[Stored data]
--- START ---

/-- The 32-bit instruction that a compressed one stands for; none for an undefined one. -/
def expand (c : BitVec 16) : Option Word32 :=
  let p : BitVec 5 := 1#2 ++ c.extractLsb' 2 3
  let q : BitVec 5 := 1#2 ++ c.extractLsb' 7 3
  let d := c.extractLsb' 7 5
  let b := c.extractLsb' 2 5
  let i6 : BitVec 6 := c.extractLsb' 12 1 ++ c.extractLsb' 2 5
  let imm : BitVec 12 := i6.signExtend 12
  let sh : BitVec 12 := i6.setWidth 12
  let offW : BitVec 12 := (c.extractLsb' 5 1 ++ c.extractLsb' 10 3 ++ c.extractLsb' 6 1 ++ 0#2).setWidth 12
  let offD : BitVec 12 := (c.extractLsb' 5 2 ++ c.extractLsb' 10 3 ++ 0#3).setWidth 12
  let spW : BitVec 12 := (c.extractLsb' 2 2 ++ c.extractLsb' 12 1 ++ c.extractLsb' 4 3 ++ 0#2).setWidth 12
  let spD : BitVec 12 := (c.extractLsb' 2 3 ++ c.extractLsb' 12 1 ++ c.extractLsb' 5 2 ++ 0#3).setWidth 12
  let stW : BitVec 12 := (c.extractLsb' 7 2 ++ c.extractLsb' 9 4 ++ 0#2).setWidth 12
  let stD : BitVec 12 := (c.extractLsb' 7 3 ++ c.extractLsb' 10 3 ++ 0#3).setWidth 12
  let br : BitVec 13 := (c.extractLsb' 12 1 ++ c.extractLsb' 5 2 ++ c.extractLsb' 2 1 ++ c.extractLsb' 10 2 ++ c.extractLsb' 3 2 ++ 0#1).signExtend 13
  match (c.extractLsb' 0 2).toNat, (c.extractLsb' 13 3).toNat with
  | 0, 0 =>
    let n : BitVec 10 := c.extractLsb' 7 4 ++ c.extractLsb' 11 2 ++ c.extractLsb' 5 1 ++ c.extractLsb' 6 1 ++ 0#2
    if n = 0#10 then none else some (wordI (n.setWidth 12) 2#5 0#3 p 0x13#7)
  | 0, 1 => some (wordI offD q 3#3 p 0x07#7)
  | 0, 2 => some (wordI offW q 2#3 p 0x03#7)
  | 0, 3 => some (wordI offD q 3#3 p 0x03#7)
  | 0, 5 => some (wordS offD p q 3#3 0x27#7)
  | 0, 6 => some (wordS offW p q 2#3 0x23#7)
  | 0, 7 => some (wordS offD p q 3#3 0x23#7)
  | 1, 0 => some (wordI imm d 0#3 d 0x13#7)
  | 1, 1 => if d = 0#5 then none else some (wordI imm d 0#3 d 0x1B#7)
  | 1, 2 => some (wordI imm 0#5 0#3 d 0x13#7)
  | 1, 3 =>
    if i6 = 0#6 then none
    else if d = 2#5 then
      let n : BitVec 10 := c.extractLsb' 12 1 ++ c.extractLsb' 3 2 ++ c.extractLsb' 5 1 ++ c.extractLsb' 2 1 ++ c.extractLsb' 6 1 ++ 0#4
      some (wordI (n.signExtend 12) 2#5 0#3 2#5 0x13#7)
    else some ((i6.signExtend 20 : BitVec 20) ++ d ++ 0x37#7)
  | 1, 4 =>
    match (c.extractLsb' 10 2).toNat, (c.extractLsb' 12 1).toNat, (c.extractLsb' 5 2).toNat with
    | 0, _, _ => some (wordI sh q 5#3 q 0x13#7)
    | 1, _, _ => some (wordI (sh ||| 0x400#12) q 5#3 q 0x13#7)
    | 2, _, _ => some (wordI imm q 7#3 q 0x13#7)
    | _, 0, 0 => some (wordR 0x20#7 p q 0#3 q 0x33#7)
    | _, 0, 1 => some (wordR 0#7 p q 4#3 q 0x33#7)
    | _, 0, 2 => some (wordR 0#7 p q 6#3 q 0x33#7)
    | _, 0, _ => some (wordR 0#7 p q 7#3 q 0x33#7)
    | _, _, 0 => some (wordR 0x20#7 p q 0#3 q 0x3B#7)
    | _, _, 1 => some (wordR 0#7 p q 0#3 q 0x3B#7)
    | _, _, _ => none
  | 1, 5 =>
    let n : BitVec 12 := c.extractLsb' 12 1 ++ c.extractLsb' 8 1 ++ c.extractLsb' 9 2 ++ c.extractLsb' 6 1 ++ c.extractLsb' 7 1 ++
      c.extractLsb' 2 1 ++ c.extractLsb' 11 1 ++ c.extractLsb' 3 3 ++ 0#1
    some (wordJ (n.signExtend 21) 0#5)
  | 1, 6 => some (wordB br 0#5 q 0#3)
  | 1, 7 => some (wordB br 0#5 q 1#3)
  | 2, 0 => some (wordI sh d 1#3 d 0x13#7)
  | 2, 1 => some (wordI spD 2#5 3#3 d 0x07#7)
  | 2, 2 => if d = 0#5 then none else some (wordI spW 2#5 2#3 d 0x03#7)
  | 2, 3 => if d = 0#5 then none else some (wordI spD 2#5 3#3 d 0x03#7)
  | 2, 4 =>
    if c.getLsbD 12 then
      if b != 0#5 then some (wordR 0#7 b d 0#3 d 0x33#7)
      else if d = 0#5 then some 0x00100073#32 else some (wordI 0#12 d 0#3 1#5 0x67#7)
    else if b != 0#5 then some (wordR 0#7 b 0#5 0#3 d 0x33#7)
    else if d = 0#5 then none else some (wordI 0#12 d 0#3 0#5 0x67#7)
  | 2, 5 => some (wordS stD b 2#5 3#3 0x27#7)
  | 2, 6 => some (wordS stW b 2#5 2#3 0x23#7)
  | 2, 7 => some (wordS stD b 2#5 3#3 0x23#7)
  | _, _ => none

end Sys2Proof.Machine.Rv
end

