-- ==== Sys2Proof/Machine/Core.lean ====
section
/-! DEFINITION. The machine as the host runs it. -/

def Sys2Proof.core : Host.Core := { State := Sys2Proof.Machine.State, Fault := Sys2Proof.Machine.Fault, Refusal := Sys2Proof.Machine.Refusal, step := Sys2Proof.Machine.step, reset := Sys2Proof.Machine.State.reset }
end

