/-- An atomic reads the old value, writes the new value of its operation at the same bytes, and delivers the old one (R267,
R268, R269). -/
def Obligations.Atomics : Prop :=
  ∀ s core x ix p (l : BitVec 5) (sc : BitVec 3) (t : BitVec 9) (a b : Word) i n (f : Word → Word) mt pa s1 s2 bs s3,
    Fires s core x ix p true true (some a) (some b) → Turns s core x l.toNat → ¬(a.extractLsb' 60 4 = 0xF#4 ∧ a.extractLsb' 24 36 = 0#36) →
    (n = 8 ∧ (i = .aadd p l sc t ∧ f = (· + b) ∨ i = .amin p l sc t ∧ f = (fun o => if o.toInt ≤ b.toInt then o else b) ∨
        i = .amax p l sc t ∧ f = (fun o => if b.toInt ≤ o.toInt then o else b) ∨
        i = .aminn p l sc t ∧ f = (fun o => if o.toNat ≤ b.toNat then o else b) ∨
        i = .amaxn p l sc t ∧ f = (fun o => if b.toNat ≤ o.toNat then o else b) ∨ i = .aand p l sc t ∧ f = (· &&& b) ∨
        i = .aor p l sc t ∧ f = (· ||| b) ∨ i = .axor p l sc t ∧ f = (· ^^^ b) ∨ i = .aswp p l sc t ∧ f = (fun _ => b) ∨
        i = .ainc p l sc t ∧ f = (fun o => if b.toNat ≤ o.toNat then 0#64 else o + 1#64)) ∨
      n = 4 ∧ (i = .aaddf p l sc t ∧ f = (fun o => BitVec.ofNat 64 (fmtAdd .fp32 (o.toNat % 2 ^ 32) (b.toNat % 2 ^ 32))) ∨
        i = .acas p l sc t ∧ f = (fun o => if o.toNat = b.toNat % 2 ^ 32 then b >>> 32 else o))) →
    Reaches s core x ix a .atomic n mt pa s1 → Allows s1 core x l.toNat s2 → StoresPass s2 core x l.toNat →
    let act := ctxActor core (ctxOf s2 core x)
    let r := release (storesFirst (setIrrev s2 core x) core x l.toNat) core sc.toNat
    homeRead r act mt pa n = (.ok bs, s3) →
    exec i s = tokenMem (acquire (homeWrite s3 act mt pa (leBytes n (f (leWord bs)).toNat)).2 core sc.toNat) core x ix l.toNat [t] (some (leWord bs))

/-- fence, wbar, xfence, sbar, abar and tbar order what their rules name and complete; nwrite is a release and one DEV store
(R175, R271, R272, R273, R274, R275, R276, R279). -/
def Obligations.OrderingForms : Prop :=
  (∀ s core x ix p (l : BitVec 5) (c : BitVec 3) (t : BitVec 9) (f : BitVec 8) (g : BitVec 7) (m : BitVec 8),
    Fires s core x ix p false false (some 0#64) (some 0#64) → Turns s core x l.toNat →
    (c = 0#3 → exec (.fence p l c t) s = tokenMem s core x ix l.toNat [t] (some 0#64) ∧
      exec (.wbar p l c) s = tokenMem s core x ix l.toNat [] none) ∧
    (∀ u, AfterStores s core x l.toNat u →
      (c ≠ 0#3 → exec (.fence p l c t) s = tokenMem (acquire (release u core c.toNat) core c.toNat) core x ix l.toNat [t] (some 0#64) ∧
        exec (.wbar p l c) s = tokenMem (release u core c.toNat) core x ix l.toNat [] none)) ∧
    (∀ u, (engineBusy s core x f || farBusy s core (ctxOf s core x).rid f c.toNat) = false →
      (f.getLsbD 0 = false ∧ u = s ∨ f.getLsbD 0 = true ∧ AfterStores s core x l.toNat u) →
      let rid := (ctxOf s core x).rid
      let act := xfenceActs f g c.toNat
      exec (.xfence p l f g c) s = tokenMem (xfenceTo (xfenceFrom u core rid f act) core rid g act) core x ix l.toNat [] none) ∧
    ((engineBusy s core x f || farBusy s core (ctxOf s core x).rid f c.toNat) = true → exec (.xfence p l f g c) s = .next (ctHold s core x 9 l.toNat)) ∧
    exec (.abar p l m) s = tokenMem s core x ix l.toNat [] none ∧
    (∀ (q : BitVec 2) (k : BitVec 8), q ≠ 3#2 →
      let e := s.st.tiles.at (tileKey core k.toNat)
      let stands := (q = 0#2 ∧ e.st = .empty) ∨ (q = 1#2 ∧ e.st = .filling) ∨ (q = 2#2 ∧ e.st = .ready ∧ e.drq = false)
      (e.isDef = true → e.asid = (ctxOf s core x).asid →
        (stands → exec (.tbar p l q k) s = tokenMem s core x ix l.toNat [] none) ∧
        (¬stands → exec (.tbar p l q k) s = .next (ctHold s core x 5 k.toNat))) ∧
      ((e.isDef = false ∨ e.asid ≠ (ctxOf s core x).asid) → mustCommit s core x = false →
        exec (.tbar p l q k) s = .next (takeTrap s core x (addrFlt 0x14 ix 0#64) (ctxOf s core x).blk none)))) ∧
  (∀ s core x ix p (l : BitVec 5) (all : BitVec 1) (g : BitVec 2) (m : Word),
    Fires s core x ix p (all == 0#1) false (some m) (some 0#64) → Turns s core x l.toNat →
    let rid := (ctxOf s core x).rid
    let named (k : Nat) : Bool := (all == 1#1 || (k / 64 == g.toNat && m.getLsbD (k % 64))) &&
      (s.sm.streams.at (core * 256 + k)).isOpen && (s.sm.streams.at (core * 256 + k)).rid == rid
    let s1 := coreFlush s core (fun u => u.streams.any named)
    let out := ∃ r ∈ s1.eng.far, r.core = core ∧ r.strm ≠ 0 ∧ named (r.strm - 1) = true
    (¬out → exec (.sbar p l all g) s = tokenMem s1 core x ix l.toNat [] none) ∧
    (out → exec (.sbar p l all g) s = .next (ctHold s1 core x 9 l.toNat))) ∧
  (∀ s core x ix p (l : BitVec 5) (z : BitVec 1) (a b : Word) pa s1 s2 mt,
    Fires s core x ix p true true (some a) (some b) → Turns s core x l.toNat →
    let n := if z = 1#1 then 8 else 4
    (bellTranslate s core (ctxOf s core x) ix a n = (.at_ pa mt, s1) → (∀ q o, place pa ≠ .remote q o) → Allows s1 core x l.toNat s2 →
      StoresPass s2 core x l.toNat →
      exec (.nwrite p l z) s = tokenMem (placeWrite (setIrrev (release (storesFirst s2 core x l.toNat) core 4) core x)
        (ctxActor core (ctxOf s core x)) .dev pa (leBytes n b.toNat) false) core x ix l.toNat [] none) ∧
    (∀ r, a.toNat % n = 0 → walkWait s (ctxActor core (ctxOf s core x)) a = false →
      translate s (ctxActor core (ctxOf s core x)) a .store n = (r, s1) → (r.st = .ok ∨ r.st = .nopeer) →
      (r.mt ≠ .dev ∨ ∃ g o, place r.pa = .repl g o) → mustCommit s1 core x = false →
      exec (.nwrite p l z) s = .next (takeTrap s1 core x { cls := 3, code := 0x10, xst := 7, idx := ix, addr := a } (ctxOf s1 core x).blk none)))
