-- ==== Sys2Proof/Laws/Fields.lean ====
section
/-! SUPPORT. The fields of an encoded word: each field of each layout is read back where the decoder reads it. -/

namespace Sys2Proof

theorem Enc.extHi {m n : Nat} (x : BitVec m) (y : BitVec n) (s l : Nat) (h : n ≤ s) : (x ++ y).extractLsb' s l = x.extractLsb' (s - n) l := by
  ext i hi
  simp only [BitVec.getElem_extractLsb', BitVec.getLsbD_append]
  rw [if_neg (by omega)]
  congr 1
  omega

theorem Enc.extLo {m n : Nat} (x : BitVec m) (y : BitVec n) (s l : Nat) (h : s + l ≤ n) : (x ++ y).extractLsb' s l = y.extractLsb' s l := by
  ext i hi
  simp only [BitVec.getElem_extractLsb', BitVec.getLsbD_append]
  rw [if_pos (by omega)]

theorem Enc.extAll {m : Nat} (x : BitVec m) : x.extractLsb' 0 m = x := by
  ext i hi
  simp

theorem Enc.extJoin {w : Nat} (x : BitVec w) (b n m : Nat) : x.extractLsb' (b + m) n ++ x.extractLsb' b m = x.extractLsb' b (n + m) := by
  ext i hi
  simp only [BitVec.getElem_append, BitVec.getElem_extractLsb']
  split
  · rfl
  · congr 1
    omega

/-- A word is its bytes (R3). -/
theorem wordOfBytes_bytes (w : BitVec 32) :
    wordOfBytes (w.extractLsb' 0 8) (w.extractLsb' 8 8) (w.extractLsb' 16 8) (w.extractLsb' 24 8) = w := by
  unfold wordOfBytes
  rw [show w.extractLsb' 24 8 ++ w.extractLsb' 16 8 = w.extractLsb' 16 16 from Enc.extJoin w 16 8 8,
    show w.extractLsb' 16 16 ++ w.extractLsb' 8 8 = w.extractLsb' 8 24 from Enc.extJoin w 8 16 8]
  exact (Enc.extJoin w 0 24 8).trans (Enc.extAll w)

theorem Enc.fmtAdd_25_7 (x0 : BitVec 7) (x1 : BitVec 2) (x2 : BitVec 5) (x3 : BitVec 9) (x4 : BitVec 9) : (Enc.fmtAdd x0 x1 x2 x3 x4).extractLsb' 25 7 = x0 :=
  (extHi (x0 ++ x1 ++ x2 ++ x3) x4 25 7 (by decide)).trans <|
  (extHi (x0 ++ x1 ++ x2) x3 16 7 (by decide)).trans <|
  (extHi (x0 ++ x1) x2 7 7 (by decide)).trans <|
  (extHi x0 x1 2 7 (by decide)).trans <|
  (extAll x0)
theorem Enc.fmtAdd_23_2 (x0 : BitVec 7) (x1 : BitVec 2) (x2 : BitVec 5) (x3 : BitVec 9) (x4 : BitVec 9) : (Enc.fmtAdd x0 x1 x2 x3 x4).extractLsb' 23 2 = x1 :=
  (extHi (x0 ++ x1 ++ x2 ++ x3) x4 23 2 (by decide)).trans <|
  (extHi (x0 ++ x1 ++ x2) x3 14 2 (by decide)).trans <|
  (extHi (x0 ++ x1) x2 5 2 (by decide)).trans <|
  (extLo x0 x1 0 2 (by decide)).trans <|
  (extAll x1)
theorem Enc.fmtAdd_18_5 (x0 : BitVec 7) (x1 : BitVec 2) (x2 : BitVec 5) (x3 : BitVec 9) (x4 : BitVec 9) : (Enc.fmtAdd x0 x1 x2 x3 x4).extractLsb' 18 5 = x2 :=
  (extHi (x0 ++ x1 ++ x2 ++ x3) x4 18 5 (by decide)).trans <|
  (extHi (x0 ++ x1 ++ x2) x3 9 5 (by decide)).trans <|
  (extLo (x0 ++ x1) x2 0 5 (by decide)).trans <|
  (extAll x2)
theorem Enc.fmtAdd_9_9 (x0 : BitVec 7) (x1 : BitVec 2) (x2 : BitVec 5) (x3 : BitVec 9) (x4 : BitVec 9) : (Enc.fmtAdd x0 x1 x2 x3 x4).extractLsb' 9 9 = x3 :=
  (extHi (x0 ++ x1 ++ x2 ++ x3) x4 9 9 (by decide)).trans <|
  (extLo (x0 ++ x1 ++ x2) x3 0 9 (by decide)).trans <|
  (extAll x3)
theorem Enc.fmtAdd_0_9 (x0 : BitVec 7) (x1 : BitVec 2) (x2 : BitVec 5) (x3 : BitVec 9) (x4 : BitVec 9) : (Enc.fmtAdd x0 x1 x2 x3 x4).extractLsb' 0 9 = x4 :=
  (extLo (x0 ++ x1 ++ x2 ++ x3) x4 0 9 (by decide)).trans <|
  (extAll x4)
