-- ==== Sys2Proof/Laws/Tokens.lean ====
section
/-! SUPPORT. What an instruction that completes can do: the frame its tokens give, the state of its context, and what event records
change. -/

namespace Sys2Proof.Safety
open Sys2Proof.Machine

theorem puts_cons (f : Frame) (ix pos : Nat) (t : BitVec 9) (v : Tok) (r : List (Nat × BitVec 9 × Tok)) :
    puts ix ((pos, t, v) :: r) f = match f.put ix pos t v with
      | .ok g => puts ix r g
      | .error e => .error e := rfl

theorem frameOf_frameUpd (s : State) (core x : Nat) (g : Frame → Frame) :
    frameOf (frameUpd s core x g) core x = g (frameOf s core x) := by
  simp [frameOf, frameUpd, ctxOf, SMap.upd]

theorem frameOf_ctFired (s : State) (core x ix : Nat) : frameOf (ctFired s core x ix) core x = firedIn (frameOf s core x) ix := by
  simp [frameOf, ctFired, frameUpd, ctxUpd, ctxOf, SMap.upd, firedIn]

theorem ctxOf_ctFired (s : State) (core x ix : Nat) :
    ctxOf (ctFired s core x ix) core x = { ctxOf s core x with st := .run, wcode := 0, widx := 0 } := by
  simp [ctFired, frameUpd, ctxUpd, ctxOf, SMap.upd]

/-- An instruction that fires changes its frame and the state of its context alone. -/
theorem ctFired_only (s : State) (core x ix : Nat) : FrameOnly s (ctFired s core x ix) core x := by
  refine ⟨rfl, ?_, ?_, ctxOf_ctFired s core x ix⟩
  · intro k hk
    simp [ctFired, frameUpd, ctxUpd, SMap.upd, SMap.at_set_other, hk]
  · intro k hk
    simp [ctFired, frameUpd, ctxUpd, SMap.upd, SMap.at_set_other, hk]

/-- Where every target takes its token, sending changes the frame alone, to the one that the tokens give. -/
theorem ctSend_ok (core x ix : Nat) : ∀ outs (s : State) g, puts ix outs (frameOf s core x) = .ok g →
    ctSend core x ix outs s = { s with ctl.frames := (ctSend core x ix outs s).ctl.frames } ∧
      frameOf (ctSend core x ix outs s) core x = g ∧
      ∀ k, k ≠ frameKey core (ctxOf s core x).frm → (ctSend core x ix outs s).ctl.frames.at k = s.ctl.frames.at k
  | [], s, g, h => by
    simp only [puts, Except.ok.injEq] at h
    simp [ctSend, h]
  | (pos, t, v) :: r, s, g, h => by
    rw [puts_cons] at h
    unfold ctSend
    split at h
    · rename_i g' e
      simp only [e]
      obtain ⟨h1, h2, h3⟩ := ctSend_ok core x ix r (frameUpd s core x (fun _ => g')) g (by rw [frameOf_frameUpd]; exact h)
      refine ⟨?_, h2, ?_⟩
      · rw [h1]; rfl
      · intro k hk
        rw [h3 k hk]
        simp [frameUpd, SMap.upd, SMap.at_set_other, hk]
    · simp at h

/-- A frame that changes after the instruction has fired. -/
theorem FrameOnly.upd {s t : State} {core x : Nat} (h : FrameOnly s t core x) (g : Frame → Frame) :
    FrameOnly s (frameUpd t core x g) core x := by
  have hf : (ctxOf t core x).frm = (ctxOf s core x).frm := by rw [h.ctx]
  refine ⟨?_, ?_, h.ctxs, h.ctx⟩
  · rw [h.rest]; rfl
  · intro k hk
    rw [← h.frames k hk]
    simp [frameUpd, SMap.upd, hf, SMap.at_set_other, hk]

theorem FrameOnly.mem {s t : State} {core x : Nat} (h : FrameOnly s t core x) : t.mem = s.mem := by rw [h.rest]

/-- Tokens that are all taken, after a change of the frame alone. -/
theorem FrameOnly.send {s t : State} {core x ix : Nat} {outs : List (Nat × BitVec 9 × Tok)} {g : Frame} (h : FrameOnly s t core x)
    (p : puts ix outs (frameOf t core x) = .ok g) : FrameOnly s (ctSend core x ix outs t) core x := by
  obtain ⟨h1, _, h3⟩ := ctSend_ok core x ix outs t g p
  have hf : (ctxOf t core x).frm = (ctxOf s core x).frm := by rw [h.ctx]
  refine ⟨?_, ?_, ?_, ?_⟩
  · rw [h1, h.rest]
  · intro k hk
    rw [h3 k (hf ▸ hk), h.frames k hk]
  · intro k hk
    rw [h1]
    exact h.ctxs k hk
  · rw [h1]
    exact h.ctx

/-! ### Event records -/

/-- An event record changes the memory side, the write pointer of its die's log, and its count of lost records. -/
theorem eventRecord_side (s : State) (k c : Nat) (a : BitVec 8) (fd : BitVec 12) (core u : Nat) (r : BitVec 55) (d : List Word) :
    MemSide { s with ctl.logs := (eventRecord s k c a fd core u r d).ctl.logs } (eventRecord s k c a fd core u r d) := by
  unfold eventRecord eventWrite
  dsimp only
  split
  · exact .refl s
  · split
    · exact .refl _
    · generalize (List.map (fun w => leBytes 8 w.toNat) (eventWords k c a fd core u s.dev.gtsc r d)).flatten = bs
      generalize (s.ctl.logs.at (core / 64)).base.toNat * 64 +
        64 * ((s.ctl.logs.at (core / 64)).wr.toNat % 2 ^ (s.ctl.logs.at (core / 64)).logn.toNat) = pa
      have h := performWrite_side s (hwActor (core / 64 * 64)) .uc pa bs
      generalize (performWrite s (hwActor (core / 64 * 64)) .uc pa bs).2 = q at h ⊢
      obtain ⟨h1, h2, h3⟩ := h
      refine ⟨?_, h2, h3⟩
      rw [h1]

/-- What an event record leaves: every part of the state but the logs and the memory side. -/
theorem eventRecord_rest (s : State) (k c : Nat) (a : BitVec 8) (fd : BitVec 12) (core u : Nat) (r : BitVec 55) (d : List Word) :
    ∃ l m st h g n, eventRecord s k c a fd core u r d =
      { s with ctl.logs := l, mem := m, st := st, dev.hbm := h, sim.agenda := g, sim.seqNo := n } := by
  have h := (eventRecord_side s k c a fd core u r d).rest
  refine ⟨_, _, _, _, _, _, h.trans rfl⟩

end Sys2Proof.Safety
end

--- END ---

**Your objective:**
Your answer should be the lines above, from the line containing "(s.sm.streams.at (core * 256 + k)).isOpen" up to and including the line containing "(r.mt ≠ .dev", reproduced exactly and with nothing else.

**Reply to the task:**
      (s.sm.streams.at (core * 256 + k)).isOpen && (s.sm.streams.at (core * 256 + k)).rid == rid
    let s1 := coreFlush s core (fun u => u.streams.any named)
    let out := ∃ r ∈ s1.eng.far, r.core = core ∧ r.strm ≠ 0 ∧ named (r.strm - 1) = true
    (¬out → exec (.sbar p l all g) s = tokenMem s1 core x ix l.toNat [] none) ∧
    (out → exec (.sbar p l all g) s = .next (ctHold s1 core x 9 l.toNat))) ∧
  (∀ s core x ix p (l : BitVec 5) (z : BitVec 1) (a b : Word) pa s1 s2 mt,
    Fires s core x ix p true true (some a) (some b) → Turns s core x l.toNat →
    let n := if z = 1#1 then 8 else 4
    (bellTranslate s core (ctxOf s core x) ix a n = (.at_ pa mt, s1) → (∀ q o, place pa ≠ .remote q o) → Allows s1 core x l.toNat s2 →
      StoresPass s2 core x l.toNat →
      exec (.nwrite p l z) s = tokenMem (placeWrite (setIrrev (release (storesFirst s2 core x l.toNat) core 4) core x)
        (ctxActor core (ctxOf s core x)) .dev pa (leBytes n b.toNat) false) core x ix l.toNat [] none) ∧
    (∀ r, a.toNat % n = 0 → walkWait s (ctxActor core (ctxOf s core x)) a = false →
      translate s (ctxActor core (ctxOf s core x)) a .store n = (r, s1) → (r.st = .ok ∨ r.st = .nopeer) →
      (r.mt ≠ .dev ∨ ∃ g o, place r.pa = .repl g o) → mustCommit s1 core x = false →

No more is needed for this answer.